When food reaches the small intestine, the pancreas secretes pancreatic juices. When there is no food in the small intestine, the pancreas does not secrete its juices. The economy of this process puzzled researchers who wondered what the mechanism for this control might be. In 1902, William Bayliss and Ernest Starling, two British physiologists, conducted experiments to find the answer. They reasoned that the same mechanism that initiated gastric juices when food first enters the mouth might be the same mechanism for releasing the flow of pancreatic juices.
These researchers made an extract from the lining of the small intestine and injected it into an experimental animal. The extract caused the animal to secrete large amounts of pancreatic juice. They concluded that the extract from the intestinal lining must have some substance responsible for the flow, which they named secretin. The experiment gave the first real proof for the existence of hormones, substances secreted by one group of cells that travel around the body which target other groups of cells.

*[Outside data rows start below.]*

/-! `modWave` -/

@[simp] theorem State.modWave_clock (s : State) (i w : Nat) (f : Wave → Wave) : (s.modWave i w f).clock = s.clock := rfl
@[simp] theorem State.modWave_agenda (s : State) (i w : Nat) (f : Wave → Wave) : (s.modWave i w f).agenda = s.agenda := rfl
@[simp] theorem State.modWave_queue (s : State) (i w : Nat) (f : Wave → Wave) : (s.modWave i w f).queue = s.queue := rfl
@[simp] theorem State.modWave_freeIx (s : State) (i w : Nat) (f : Wave → Wave) : (s.modWave i w f).freeIx = s.freeIx := rfl
@[simp] theorem State.modWave_cur (s : State) (i w : Nat) (f : Wave → Wave) : (s.modWave i w f).cur = s.cur := rfl
@[simp] theorem State.modWave_ir (s : State) (i w : Nat) (f : Wave → Wave) : (s.modWave i w f).ir = s.ir := rfl
@[simp] theorem State.modWave_cores (s : State) (i w : Nat) (f : Wave → Wave) : (s.modWave i w f).cores = s.cores := rfl
@[simp] theorem State.modWave_dram (s : State) (i w : Nat) (f : Wave → Wave) : (s.modWave i w f).dram = s.dram := rfl
@[simp] theorem State.modWave_lines (s : State) (i w : Nat) (f : Wave → Wave) : (s.modWave i w f).lines = s.lines := rfl
@[simp] theorem State.modWave_xlat (s : State) (i w : Nat) (f : Wave → Wave) : (s.modWave i w f).xlat = s.xlat := rfl
@[simp] theorem State.modWave_vaultBad (s : State) (i w : Nat) (f : Wave → Wave) : (s.modWave i w f).vaultBad = s.vaultBad := rfl
@[simp] theorem State.modWave_poison (s : State) (i w : Nat) (f : Wave → Wave) : (s.modWave i w f).poison = s.poison := rfl
@[simp] theorem State.modWave_hostMem (s : State) (i w : Nat) (f : Wave → Wave) : (s.modWave i w f).hostMem = s.hostMem := rfl
@[simp] theorem State.modWave_ctxs (s : State) (i w : Nat) (f : Wave → Wave) : (s.modWave i w f).ctxs = s.ctxs := rfl
@[simp] theorem State.modWave_ready (s : State) (i w : Nat) (f : Wave → Wave) : (s.modWave i w f).ready = s.ready := rfl
@[simp] theorem State.modWave_fallow (s : State) (i w : Nat) (f : Wave → Wave) : (s.modWave i w f).fallow = s.fallow := rfl
@[simp] theorem State.modWave_errs (s : State) (i w : Nat) (f : Wave → Wave) : (s.modWave i w f).errs = s.errs := rfl
@[simp] theorem State.modWave_spareCores (s : State) (i w : Nat) (f : Wave → Wave) : (s.modWave i w f).spareCores = s.spareCores := rfl
@[simp] theorem State.modWave_spareSlices (s : State) (i w : Nat) (f : Wave → Wave) : (s.modWave i w f).spareSlices = s.spareSlices := rfl
@[simp] theorem State.modWave_quits (s : State) (i w : Nat) (f : Wave → Wave) : (s.modWave i w f).quits = s.quits := rfl
@[simp] theorem State.modWave_replaceFlag (s : State) (i w : Nat) (f : Wave → Wave) : (s.modWave i w f).replaceFlag = s.replaceFlag := rfl
@[simp] theorem State.modWave_thermtrip (s : State) (i w : Nat) (f : Wave → Wave) : (s.modWave i w f).thermtrip = s.thermtrip := rfl
@[simp] theorem State.modWave_stopped (s : State) (i w : Nat) (f : Wave → Wave) : (s.modWave i w f).stopped = s.stopped := rfl
@[simp] theorem State.modWave_staleDrop (s : State) (i w : Nat) (f : Wave → Wave) : (s.modWave i w f).staleDrop = s.staleDrop := rfl
@[simp] theorem State.modWave_nodeId (s : State) (i w : Nat) (f : Wave → Wave) : (s.modWave i w f).nodeId = s.nodeId := rfl
@[simp] theorem State.modWave_faults (s : State) (i w : Nat) (f : Wave → Wave) : (s.modWave i w f).faults = s.faults := rfl
@[simp] theorem State.modWave_faultSeq (s : State) (i w : Nat) (f : Wave → Wave) : (s.modWave i w f).faultSeq = s.faultSeq := rfl
@[simp] theorem State.modWave_faultq (s : State) (i w : Nat) (f : Wave → Wave) : (s.modWave i w f).faultq = s.faultq := rfl
@[simp] theorem State.modWave_kernels (s : State) (i w : Nat) (f : Wave → Wave) : (s.modWave i w f).kernels = s.kernels := rfl
@[simp] theorem State.modWave_kcounts (s : State) (i w : Nat) (f : Wave → Wave) : (s.modWave i w f).kcounts = s.kcounts := rfl
@[simp] theorem State.modWave_failed (s : State) (i w : Nat) (f : Wave → Wave) : (s.modWave i w f).failed = s.failed := rfl
@[simp] theorem State.modWave_grids (s : State) (i w : Nat) (f : Wave → Wave) : (s.modWave i w f).grids = s.grids := rfl
@[simp] theorem State.modWave_gridSeq (s : State) (i w : Nat) (f : Wave → Wave) : (s.modWave i w f).gridSeq = s.gridSeq := rfl
@[simp] theorem State.modWave_tobind (s : State) (i w : Nat) (f : Wave → Wave) : (s.modWave i w f).tobind = s.tobind := rfl
@[simp] theorem State.modWave_saves (s : State) (i w : Nat) (f : Wave → Wave) : (s.modWave i w f).saves = s.saves := rfl
@[simp] theorem State.modWave_arrivals (s : State) (i w : Nat) (f : Wave → Wave) : (s.modWave i w f).arrivals = s.arrivals := rfl
@[simp] theorem State.modWave_cmds (s : State) (i w : Nat) (f : Wave → Wave) : (s.modWave i w f).cmds = s.cmds := rfl
@[simp] theorem State.modWave_sends (s : State) (i w : Nat) (f : Wave → Wave) : (s.modWave i w f).sends = s.sends := rfl
@[simp] theorem State.modWave_msgs (s : State) (i w : Nat) (f : Wave → Wave) : (s.modWave i w f).msgs = s.msgs := rfl
@[simp] theorem State.modWave_waiters (s : State) (i w : Nat) (f : Wave → Wave) : (s.modWave i w f).waiters = s.waiters := rfl
@[simp] theorem State.modWave_patches (s : State) (i w : Nat) (f : Wave → Wave) : (s.modWave i w f).patches = s.patches := rfl
@[simp] theorem State.modWave_cnts (s : State) (i w : Nat) (f : Wave → Wave) : (s.modWave i w f).cnts = s.cnts := rfl
@[simp] theorem State.modWave_colls (s : State) (i w : Nat) (f : Wave → Wave) : (s.modWave i w f).colls = s.colls := rfl
@[simp] theorem State.modWave_contribs (s : State) (i w : Nat) (f : Wave → Wave) : (s.modWave i w f).contribs = s.contribs := rfl
@[simp] theorem State.modWave_collDone (s : State) (i w : Nat) (f : Wave → Wave) : (s.modWave i w f).collDone = s.collDone := rfl
@[simp] theorem State.modWave_collTags (s : State) (i w : Nat) (f : Wave → Wave) : (s.modWave i w f).collTags = s.collTags := rfl
@[simp] theorem State.modWave_collDead (s : State) (i w : Nat) (f : Wave → Wave) : (s.modWave i w f).collDead = s.collDead := rfl
@[simp] theorem State.modWave_lazies (s : State) (i w : Nat) (f : Wave → Wave) : (s.modWave i w f).lazies = s.lazies := rfl
@[simp] theorem State.modWave_tiles (s : State) (i w : Nat) (f : Wave → Wave) : (s.modWave i w f).tiles = s.tiles := rfl
@[simp] theorem State.modWave_ports (s : State) (i w : Nat) (f : Wave → Wave) : (s.modWave i w f).ports = s.ports := rfl
@[simp] theorem State.modWave_routes (s : State) (i w : Nat) (f : Wave → Wave) : (s.modWave i w f).routes = s.routes := rfl
@[simp] theorem State.modWave_peersInc (s : State) (i w : Nat) (f : Wave → Wave) : (s.modWave i w f).peersInc = s.peersInc := rfl
@[simp] theorem State.modWave_links (s : State) (i w : Nat) (f : Wave → Wave) : (s.modWave i w f).links = s.links := rfl
@[simp] theorem State.modWave_heldReqs (s : State) (i w : Nat) (f : Wave → Wave) : (s.modWave i w f).heldReqs = s.heldReqs := rfl
@[simp] theorem State.modWave_hostHeld (s : State) (i w : Nat) (f : Wave → Wave) : (s.modWave i w f).hostHeld = s.hostHeld := rfl
@[simp] theorem State.modWave_hostReply (s : State) (i w : Nat) (f : Wave → Wave) : (s.modWave i w f).hostReply = s.hostReply := rfl
@[simp] theorem State.modWave_nextId (s : State) (i w : Nat) (f : Wave → Wave) : (s.modWave i w f).nextId = s.nextId := rfl
@[simp] theorem State.modWave_fw (s : State) (i w : Nat) (f : Wave → Wave) : (s.modWave i w f).fw = s.fw := rfl
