/-- A write of one place of the vector file by a wave. -/
def State.putPlace (s : State) (bid wid p q : Nat) (a : Bool) (x : VReg) : State :=
  (s.modCore (coreOf bid) fun c => { c.putReg a p x with
    bad := c.bad.filter fun i => decide (i ≠ p),
    soft := c.soft.filter fun i => decide (i ≠ p) }).modBlk bid fun b => b.touchReg wid q

/-- A register read after one is written, in the fast file or in the slow one (R36). -/
theorem Core.reg_putReg (c : Core) (a : Bool) (p : Nat) (x : VReg) (p' : Nat) :
    (c.putReg a p x).reg p' = if p = p' then x else c.reg p' := by
  unfold Core.putReg Core.reg
  cases a <;> by_cases h : p = p' <;> simp [h, tget_tset, tget_tdel, cget_cset]

theorem State.vmerge_eq {s : State} {bid wid k : Nat} {v : View} (h : s.view bid wid k = some v) (n : Nat) (m : Word32) (x : VReg) :
    s.vmerge bid wid n m x = s.putPlace bid wid (v.w.phys n) (v.w.base + n) v.w.active (mergeLanes m x (s.vread bid v.w n)) := by
  obtain ⟨hb, hw, -⟩ := s.view_some h
  have h0 := State.view_of (k := 0) hb hw
  simp only [State.vmerge, State.vwrite, h0]
  rfl

/-- The slots of a block whose waves a change of the block leaves as they are. -/
theorem State.view_modBlk {s : State} {i : Nat} {f : Block → Block} (hf : ∀ b, (f b).waves = b.waves) {b w k : Nat} {v : View}
    (h : s.view b w k = some v) : (s.modBlk i f).view b w k = some { v with b := if i = b then f v.b else v.b } := by
  obtain ⟨hb, hw, hs, h1, h2, h3⟩ := s.view_some h
  have : (s.modBlk i f).blk b = some (if i = b then f v.b else v.b) := by
    rw [State.blk_modBlk]; split
    · next hi => subst hi; rw [hb]; rfl
    · exact hb
  rw [State.view_of (x := if i = b then f v.b else v.b) (y := v.w) this (by split <;> simp [hf, hw])]
  cases v; simp_all

theorem Block.touchReg_waves (b : Block) (w q : Nat) : (b.touchReg w q).waves = b.waves := by unfold Block.touchReg; split <;> rfl
theorem Block.touchReg_isOpen (b : Block) (w q : Nat) : (b.touchReg w q).isOpen = b.isOpen := by unfold Block.touchReg; split <;> rfl

theorem State.view_putPlace {s : State} {bid wid p q : Nat} {a : Bool} {x : VReg} {b w k : Nat} {v : View} (h : s.view b w k = some v) :
    (s.putPlace bid wid p q a x).view b w k = some { v with b := if bid = b then v.b.touchReg wid q else v.b } :=
  State.view_modBlk (s := s.modCore _ _) (fun b => b.touchReg_waves wid q) (by simpa using h)

theorem State.sread_putPlace (s : State) (bid wid p q : Nat) (a : Bool) (x : VReg) (who : Issuer) (n : SReg) :
    (s.putPlace bid wid p q a x).sread who n = s.sread who n := by
  cases who with
  | slot b w k =>
    simp only [State.sread, State.view]
    have hb : (s.putPlace bid wid p q a x).blk b = (s.blk b).map fun y => if bid = b then y.touchReg wid q else y := by
      unfold State.putPlace; rw [State.blk_modBlk, State.blk_modCore]
      split
      · next h => subst h; rfl
      · cases s.blk b <;> rfl
    rw [hb]
    cases s.blk b with
    | none => rfl
    | some y =>
      have : (if bid = b then y.touchReg wid q else y).waves = y.waves := by split <;> simp [Block.touchReg_waves]
      simp only [Option.map_some, this]
      cases tget y.waves w <;> rfl
  | stream b e ix =>
    simp only [State.sread]
    have hb : (s.putPlace bid wid p q a x).blk b = (s.blk b).map fun y => if bid = b then y.touchReg wid q else y := by
      unfold State.putPlace; rw [State.blk_modBlk, State.blk_modCore]
      split
      · next h => subst h; rfl
      · cases s.blk b <;> rfl
    rw [hb]
    cases s.blk b with
    | none => rfl
    | some y =>
      have : ∀ y : Block, (if bid = b then y.touchReg wid q else y).stream e ix = y.stream e ix := by
        intro y; unfold Block.touchReg Block.stream; (repeat' split) <;> rfl
      simp only [Option.map_some, Option.bind_some, this]
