-- ==== Sys2Proof/Laws/PerInstr.lean ====
section
/-! SUPPORT. The family RoundTrip of LAWS.json: decoding the encoded word of a well-formed instruction gives the instruction
back, one lemma per constructor (R121 to R127, R136, R137). -/

namespace Sys2Proof.Laws.RoundTrip

/-- The statement of the family. -/
def Statement (i : Instr) : Prop := i.wf = true → decode (encode i) = .ok i

section
set_option linter.unusedSimpArgs false
set_option Elab.async false

/-- Majors other than 0x05 and 0x06: the candidate of the laid-out fields is the instruction. -/
theorem of_at {i : Instr} (M m : Nat) (l : BitVec 2) (t : Ty) (F : Fields) (hc : candidateAt F t M m = some i)
    (ht : Ty.ofCode F.ty = some t) (hF : fieldsOf i = F := by rfl)
    (hM : F.major.toNat = M := by rfl) (hm : F.minor.toNat = m := by rfl) (hl : F.len = l := by rfl)
    (ok : (decide (M ≠ 5) && decide (M ≠ 6) && !isReserved M m) = true := by decide) (hne : l ≠ 3 := by decide) :
    Statement i := by
  intro hw
  simp only [Bool.and_eq_true, decide_eq_true_eq, Bool.not_eq_true', and_assoc] at ok
  refine decode_encode hw (by rw [hF, hl]; exact hne) (by rw [hF, hM, hm]; exact ok.2.2) ?_
  rw [hF, candidate_at (fun h => ok.1 (by rw [← hM, h]; rfl)) (fun h => ok.2.1 (by rw [← hM, h]; rfl)) ht, hM, hm]
  exact hc

/-- Majors 0x05 and 0x06. -/
theorem of_s {i : Instr} (M : BitVec 6) (m : Nat) (l : BitVec 2) (F : Fields) (hc : candidateS F m = some i)
    (hF : fieldsOf i = F := by rfl) (hM : F.major = M := by rfl) (hm : F.minor.toNat = m := by rfl)
    (hl : F.len = l := by rfl)
    (ok : ((decide (M = 5) || decide (M = 6)) && decide (l ≠ 3) && !isReserved M.toNat m) = true := by decide) :
    Statement i := by
  intro hw
  simp only [Bool.and_eq_true, Bool.or_eq_true, decide_eq_true_eq, Bool.not_eq_true', and_assoc] at ok
  refine decode_encode hw (by rw [hF, hl]; exact ok.2.1) (by rw [hF, hM, hm]; exact ok.2.2) ?_
  rw [hF, candidate, hM, if_pos ok.1, hm]; exact hc

/-- A statement that uses what well-formedness gives. -/
theorem of_wf {i : Instr} (h : i.wf = true → Statement i) : Statement i := fun hw => h hw hw

theorem lenCode_ne (b : VSrc) : b.lenCode ≠ 3 := by
  cases b with
  | vec n => exact (by decide : (0 : BitVec 2) ≠ 3)
  | sca n => exact (by decide : (0 : BitVec 2) ≠ 3)
  | imm v => exact (by decide : (1 : BitVec 2) ≠ 3)

theorem g07 : (0 : BitVec 8).getLsbD 7 = false := rfl
theorem l02 : ((0 : BitVec 2) = 2) = False := by decide
theorem l12 : ((1 : BitVec 2) = 2) = False := by decide
theorem l22 : ((2 : BitVec 2) = 2) = True := by decide
theorem l01 : ((0 : BitVec 2) = 1) = False := by decide
theorem l11 : ((1 : BitVec 2) = 1) = True := by decide
theorem l21 : ((2 : BitVec 2) = 1) = False := by decide

theorem code_vec (n : VNum) : (VSrc.vec n).code = vCode n := rfl
theorem code_sca (n : SReg) : (VSrc.sca n).code = sCode n := rfl
theorem len_vec (n : VNum) : (VSrc.vec n).lenCode = 0 := rfl
theorem len_sca (n : SReg) : (VSrc.sca n).lenCode = 0 := rfl
theorem len_imm (n : BitVec 32) : (VSrc.imm n).lenCode = 1 := rfl
theorem ext_imm (n : BitVec 32) : (VSrc.imm n).ext = 0#32 ++ n := rfl
theorem imm_low (v : BitVec 32) : (0#32 ++ v : BitVec 64).extractLsb' 0 32 = v := imm32_low v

Insulin is another important hormone secreted by a group of cells within the pancreas called the islets of Langerhans, which are part of the endocrine system rather than the digestive system. Insulin released into the bloodstream targets liver and muscle cells, and allows them to take excess sugar from the blood and store it in the form of glycogen. When the pancreas does not produce sufficient insulin to store dietary sugar, the blood and urine levels of sugar reach dangerous levels. Diabetes mellitus is the resultant disease. Mild cases can be controlled by a properly regulated diet, but severe cases require the regular injection of insulin.